Task item
Among the lines below, how many have the string "PlanEntry" in them? Only the number is wanted.

Information

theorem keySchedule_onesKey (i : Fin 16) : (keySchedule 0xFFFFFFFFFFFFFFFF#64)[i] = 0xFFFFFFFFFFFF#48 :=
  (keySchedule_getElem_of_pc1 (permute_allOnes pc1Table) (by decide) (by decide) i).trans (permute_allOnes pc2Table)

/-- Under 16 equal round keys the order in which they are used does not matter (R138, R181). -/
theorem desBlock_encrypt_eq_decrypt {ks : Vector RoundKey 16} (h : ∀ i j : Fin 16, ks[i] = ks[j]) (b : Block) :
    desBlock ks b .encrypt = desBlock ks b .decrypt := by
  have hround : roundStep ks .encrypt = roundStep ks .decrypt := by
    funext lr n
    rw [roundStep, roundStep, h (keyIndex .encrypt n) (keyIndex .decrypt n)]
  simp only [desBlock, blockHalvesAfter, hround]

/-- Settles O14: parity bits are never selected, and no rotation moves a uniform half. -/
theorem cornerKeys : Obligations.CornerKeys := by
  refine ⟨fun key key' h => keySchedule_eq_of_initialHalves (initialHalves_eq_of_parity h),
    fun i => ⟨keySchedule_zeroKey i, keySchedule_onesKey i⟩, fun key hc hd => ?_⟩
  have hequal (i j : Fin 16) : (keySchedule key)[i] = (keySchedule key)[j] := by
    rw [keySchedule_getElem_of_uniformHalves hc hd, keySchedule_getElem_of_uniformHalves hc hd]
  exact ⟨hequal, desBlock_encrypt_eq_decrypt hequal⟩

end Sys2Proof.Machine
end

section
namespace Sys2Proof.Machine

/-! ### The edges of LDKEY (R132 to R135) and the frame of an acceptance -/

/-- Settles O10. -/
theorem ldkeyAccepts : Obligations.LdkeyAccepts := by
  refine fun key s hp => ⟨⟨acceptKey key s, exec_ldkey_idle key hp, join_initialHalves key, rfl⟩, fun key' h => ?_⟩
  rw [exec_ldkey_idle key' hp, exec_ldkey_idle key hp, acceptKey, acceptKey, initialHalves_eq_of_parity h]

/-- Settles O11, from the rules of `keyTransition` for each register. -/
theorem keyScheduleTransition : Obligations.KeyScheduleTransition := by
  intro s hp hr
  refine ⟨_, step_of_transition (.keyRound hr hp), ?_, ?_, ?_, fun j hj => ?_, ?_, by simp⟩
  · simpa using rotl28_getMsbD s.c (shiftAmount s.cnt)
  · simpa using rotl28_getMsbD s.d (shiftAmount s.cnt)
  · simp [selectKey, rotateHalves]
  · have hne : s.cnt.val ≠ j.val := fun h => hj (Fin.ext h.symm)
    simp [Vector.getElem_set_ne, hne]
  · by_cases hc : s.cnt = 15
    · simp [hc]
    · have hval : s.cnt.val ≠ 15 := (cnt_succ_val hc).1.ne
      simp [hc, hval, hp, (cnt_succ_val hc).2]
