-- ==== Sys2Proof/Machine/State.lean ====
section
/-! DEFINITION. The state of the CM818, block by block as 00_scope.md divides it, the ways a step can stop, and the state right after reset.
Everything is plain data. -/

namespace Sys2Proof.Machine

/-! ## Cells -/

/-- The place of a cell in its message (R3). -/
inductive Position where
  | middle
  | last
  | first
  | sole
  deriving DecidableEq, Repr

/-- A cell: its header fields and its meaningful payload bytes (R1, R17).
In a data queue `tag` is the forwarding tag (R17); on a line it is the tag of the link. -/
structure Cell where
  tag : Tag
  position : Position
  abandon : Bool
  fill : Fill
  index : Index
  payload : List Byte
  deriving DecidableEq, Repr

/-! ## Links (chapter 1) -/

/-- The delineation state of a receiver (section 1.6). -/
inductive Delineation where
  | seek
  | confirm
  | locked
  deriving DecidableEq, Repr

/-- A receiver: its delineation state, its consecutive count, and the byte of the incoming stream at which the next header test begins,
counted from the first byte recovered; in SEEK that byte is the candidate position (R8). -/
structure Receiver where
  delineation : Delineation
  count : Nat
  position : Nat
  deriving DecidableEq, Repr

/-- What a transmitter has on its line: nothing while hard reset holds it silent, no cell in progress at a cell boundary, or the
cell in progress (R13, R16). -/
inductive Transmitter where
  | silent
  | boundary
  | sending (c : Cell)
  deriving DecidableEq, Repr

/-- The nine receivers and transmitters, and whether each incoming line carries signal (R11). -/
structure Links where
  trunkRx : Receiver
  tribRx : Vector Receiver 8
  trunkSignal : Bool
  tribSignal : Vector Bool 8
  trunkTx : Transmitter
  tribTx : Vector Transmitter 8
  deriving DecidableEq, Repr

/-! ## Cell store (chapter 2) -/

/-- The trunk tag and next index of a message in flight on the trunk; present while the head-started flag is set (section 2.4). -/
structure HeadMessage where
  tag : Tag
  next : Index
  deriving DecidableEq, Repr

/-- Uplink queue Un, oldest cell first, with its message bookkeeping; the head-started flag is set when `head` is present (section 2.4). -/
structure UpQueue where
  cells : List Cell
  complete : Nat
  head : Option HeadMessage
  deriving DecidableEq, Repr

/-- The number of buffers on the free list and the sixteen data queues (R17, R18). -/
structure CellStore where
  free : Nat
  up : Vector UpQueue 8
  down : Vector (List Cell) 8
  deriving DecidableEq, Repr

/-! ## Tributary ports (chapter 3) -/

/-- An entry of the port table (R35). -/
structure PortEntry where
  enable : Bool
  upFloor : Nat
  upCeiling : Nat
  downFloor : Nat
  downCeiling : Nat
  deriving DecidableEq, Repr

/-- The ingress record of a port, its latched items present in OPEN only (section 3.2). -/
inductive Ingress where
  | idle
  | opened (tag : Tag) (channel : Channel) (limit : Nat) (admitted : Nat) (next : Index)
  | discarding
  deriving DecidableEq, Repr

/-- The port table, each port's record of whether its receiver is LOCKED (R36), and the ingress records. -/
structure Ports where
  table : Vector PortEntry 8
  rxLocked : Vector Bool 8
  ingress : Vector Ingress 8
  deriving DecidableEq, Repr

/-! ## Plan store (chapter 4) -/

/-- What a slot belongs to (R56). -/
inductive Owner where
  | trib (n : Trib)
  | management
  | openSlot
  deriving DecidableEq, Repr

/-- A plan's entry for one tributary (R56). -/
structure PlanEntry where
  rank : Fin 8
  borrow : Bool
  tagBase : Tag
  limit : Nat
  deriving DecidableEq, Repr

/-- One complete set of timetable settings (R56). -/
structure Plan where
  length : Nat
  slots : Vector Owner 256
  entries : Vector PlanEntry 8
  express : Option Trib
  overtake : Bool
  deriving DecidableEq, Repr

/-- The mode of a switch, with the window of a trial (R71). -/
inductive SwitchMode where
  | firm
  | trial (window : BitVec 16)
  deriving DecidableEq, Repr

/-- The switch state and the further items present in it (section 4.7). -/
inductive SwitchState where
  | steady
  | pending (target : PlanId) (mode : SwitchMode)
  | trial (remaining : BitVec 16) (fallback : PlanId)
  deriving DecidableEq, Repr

---

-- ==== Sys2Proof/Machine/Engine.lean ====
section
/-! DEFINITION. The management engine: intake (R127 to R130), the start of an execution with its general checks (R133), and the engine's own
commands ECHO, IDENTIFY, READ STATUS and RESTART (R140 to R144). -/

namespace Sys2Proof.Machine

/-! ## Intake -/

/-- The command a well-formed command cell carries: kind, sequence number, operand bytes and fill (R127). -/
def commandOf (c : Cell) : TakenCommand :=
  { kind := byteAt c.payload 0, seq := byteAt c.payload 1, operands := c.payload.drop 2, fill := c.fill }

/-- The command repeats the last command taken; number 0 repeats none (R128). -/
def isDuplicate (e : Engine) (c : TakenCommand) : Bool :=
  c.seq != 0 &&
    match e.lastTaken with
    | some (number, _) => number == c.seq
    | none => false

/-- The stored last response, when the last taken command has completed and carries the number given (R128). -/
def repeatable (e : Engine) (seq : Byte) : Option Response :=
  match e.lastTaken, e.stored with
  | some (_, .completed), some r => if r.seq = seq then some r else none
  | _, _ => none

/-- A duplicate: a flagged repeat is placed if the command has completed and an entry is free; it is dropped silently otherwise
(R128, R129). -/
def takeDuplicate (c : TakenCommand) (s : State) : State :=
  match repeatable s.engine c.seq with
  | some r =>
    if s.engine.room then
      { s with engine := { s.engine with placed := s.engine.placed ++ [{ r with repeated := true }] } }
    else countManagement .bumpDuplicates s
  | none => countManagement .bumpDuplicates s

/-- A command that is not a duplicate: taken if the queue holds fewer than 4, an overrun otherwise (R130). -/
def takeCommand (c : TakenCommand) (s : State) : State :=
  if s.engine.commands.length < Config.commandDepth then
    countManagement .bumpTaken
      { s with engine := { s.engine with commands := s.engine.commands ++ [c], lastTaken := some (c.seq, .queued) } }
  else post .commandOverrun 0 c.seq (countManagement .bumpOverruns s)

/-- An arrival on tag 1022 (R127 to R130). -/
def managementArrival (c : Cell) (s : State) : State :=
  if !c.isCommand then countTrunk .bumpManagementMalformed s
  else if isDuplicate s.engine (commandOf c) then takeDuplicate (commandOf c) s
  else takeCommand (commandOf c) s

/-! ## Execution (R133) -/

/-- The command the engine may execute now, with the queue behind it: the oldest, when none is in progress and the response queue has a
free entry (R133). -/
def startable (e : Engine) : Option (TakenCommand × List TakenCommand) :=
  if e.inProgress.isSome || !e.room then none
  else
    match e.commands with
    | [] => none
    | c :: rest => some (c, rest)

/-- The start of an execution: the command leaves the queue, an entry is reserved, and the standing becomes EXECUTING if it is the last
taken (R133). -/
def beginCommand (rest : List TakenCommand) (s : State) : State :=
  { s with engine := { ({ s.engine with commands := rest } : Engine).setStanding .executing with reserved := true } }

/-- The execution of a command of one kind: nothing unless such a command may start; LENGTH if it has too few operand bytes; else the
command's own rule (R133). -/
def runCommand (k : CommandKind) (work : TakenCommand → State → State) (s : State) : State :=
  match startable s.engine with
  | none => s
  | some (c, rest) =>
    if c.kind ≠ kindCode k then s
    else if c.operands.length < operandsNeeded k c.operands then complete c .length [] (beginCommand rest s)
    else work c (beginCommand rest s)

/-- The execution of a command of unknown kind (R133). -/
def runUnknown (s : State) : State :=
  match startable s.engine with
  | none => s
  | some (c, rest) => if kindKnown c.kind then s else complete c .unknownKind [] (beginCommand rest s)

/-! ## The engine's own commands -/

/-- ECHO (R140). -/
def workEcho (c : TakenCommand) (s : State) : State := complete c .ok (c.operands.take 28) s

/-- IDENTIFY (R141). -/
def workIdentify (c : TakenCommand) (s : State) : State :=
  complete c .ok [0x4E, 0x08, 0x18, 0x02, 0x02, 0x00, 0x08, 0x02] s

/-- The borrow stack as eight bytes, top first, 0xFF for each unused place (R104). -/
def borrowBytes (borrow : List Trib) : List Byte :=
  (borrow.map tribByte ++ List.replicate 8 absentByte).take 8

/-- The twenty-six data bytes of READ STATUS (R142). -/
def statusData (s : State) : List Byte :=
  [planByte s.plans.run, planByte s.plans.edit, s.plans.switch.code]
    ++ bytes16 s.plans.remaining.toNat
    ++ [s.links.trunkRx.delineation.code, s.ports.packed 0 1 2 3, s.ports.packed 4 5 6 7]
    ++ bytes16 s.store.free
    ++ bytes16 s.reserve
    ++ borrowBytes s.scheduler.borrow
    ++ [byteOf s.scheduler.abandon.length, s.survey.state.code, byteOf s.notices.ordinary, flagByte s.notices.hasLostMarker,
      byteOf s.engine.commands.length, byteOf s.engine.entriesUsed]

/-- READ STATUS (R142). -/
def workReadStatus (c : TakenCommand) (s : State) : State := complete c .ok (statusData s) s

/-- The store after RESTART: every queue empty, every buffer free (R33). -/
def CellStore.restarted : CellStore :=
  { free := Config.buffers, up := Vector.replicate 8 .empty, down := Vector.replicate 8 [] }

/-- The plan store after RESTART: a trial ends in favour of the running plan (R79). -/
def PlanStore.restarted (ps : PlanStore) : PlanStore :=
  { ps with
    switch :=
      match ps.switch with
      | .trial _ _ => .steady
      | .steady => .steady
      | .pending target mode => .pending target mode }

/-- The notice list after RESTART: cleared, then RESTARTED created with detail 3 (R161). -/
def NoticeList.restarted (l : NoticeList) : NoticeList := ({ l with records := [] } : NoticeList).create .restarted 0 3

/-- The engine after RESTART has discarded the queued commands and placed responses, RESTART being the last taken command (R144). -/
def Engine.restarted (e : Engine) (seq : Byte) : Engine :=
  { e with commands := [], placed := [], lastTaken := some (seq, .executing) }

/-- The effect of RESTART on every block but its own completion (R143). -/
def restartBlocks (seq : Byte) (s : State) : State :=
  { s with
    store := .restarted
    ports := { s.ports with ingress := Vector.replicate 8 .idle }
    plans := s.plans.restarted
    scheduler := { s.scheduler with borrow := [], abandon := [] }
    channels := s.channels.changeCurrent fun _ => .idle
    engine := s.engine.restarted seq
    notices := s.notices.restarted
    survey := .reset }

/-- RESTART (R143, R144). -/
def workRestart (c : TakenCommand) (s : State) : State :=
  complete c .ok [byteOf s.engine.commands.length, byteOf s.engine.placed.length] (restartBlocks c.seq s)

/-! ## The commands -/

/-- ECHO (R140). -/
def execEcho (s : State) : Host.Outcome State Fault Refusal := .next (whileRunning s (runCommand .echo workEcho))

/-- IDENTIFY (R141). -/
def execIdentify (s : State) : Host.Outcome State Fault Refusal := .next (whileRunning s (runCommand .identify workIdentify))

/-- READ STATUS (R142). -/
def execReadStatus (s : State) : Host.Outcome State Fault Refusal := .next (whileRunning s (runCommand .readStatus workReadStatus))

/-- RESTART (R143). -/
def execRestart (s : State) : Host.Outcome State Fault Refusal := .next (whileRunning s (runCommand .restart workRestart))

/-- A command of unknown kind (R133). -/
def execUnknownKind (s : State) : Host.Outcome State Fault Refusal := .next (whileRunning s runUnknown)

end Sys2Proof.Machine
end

Your solution
2